How Not To Embezzle – Part 3 of… [Internal Fraud Prevention]

By Christian Mullins

Credit Union: TxDOT – Wichita Falls

Location: Wichita Falls, Texas

Employee Name/Position: Joanna Lynn McGee, President

Convicted Of: Embezzlement of funds through approximately 130 fraudulent loans over seven years.

Amount In Question: At least $850,000 and as much as $1,900,000.

How she did it:

From 2001 until May 2008, McGee originated 129 fraudulent loans totaling $3.1 million using mainly dormant and decedent accounts.  Some of the disbursed funds were used to make payments on existing fraudulent loans, while the rest was kept for personal use.

How she was caught:

None of the resources used to compile this report included that information.

Status:

On April 3, 2009, Joanna McGee was sentenced to 71 months in prison and ordered to pay restitution of over $2.5 million.  The credit union was declared insolvent and taken over by Postel Family Credit Union, also in Wichita Falls.

Moving Forward:

Something I’ve written before bears repeating: Regular, thorough audits build trust, not mistrust.

This happened at a credit union with just over 500 members and $5 million in assets.  While direct blame lies with Joanna McGee, indirect blame lies with whoever was responsible for the internal audit of the lending documents.  If that duty was unclear in any way, blame falls squarely on the Board of Directors.

The loan auditor, presumably from the Supervisory Committee, should have requested access to the member account software, personally printed a list of loans generated since the last audit, and mailed confirmation letters to random loans on the list.  With names and addresses changed, not to mention using the names and accounts of deceased members, it wouldn’t be long before irregularities were discovered.

While it isn’t customary for Supervisory Committee members to utilize confirmation letters, extra diligence is required whenever a large amount of responsibility is concentrated with one individual. If such a policy had been in place, Joanna McGee wouldn’t have been able to take advantage of the lack of safeguards and a 55 year old credit union wouldn’t have had to pay the ultimate price.

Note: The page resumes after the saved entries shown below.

-- ==== Sys2Proof/Decode.lean ====
section
/-!
DEFINITION. Words to commands. No row of the table of operations and events gives bits: the block takes its commands from
datagrams, registers, frames and lands, and no word spells one.
-/
namespace Sys2Proof

/-- The command that a word spells: none, since no row of the table has bits. -/
def decodeTableWord (_nbits _w : Nat) : Option Instr := none

end Sys2Proof
end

3 Responses to “How Not To Embezzle – Part 3 of… [Internal Fraud Prevention]”

  1. Ruth Crane Says:

    Small businesses can’t afford annual audits. They can afford to implement simple oversight procedures that will cut their vulnerability dramatically.

  2. In the biz Says:

    TexDOT-WF CU was a state chartered credit union under the supervision of the Texas Credit Union Department. TCUD would schedule examinations based on the findings of the previous exam probably annually and more often if there were problems. In addition, the credit union would be required to perform an internal audit at least annually. Ms. McGee did not have the background, credentials, or experience to be hired for such a position, i.e. “it’s not what you know, but who you know” and that decision falls squarely on the shoulders of the Board of Directors at the time. While state credit unions are not required to have a Supervisory Committee one wonders why TCUD and auditors did not discover suspicious loan documentation in almost 10 years. One also wonders why the Board after knowingly hiring someone lacking in qualifications would simply hand over the credit union with no internal supervision as suggested by Mr. Mullins. It is sad to see the credit union movement lose one of their own, and especially the members to lose their credit union.

  3. Ellen Simpson Says:

    Indirect blame does not lie with internal audit but with management, who is clearly responsible for designing and enforcing internal controls sufficient to identify errors, omissions and fraud in the normal course of business. The duty of internal audit is to provide feedback to the Supervisory Committee as to whether those internal controls are in place and working, not to identify all internal fraud.